- [TASK ITEM]: Give back every line of the data, word for word.

- [RECORDS SHOWN]:

-- ==== Sys2Proof/Config.lean ====
section
/-! DEFINITION. What the spec fixes for every key length (spec/00_scope.md R7) and the free values: opaque constants with no
body that stand for every value the spec leaves unspecified (spec/93_implementation_defined.md U4, U5, U7). -/

namespace Sys2Proof.Config

/-- `Nb`: columns of a block (R7). -/
def nb : Nat := 4

/-- `BLOCK`, and `IVLEN_OK`: bytes of a block and of an IV (R7). -/
def blockBytes : Nat := 16

/-- `SCHED_COLS`: columns of the schedule store (R7). -/
def schedCols : Nat := 60

/-- The stream of free bytes. The `n`-th byte drawn is `freeByte n`; nothing constrains it. The field `State.fresh` counts
the bytes drawn. It stands for each value the spec calls unspecified or "any value" (U4, U5; notes/assumptions/2.md).
DESIGN CHOICE: the form of the free value is the model's; safe. -/
opaque freeByte : Nat → Byte

/-- The content of a buffer byte that nothing has written since the reset numbered `epoch`: any value, the same at every
read (R37, R57; notes/assumptions/3.md). DESIGN CHOICE: safe. The second argument is the buffer's number, the third the
offset. -/
opaque unwrittenByte : Nat → Nat → Nat → Byte

/-- `rcon(n)` for `n` above 9, which the spec leaves undefined and no command evaluates (R132, U7;
notes/assumptions/4.md). DESIGN CHOICE: safe. -/
opaque rconBeyond : Nat → Byte

/-- A schedule column numbered 60 or more, which does not exist and which no operation reads under a legal pair NK, NR; with
NR = 15, a free value NR may have, ADDROUNDKEY 15 reads it (R22; notes/assumptions/4.md). DESIGN CHOICE: safe. -/
opaque absentColumn : Nat → Column

end Sys2Proof.Config
end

- [TASK RESULT]:
-- ==== Sys2Proof/Config.lean ====
section
/-! DEFINITION. What the spec fixes for every key length (spec/00_scope.md R7) and the free values: opaque constants with no
body that stand for every value the spec leaves unspecified (spec/93_implementation_defined.md U4, U5, U7). -/

namespace Sys2Proof.Config

/-- `Nb`: columns of a block (R7). -/
def nb : Nat := 4

/-- `BLOCK`, and `IVLEN_OK`: bytes of a block and of an IV (R7). -/
def blockBytes : Nat := 16

/-- `SCHED_COLS`: columns of the schedule store (R7). -/
def schedCols : Nat := 60

/-- The stream of free bytes. The `n`-th byte drawn is `freeByte n`; nothing constrains it. The field `State.fresh` counts
the bytes drawn. It stands for each value the spec calls unspecified or "any value" (U4, U5; notes/assumptions/2.md).
DESIGN CHOICE: the form of the free value is the model's; safe. -/
opaque freeByte : Nat → Byte

/-- The content of a buffer byte that nothing has written since the reset numbered `epoch`: any value, the same at every
read (R37, R57; notes/assumptions/3.md). DESIGN CHOICE: safe. The second argument is the buffer's number, the third the
offset. -/
opaque unwrittenByte : Nat → Nat → Nat → Byte

/-- `rcon(n)` for `n` above 9, which the spec leaves undefined and no command evaluates (R132, U7;
notes/assumptions/4.md). DESIGN CHOICE: safe. -/
opaque rconBeyond : Nat → Byte

/-- A schedule column numbered 60 or more, which does not exist and which no operation reads under a legal pair NK, NR; with
NR = 15, a free value NR may have, ADDROUNDKEY 15 reads it (R22; notes/assumptions/4.md). DESIGN CHOICE: safe. -/
opaque absentColumn : Nat → Column

end Sys2Proof.Config
end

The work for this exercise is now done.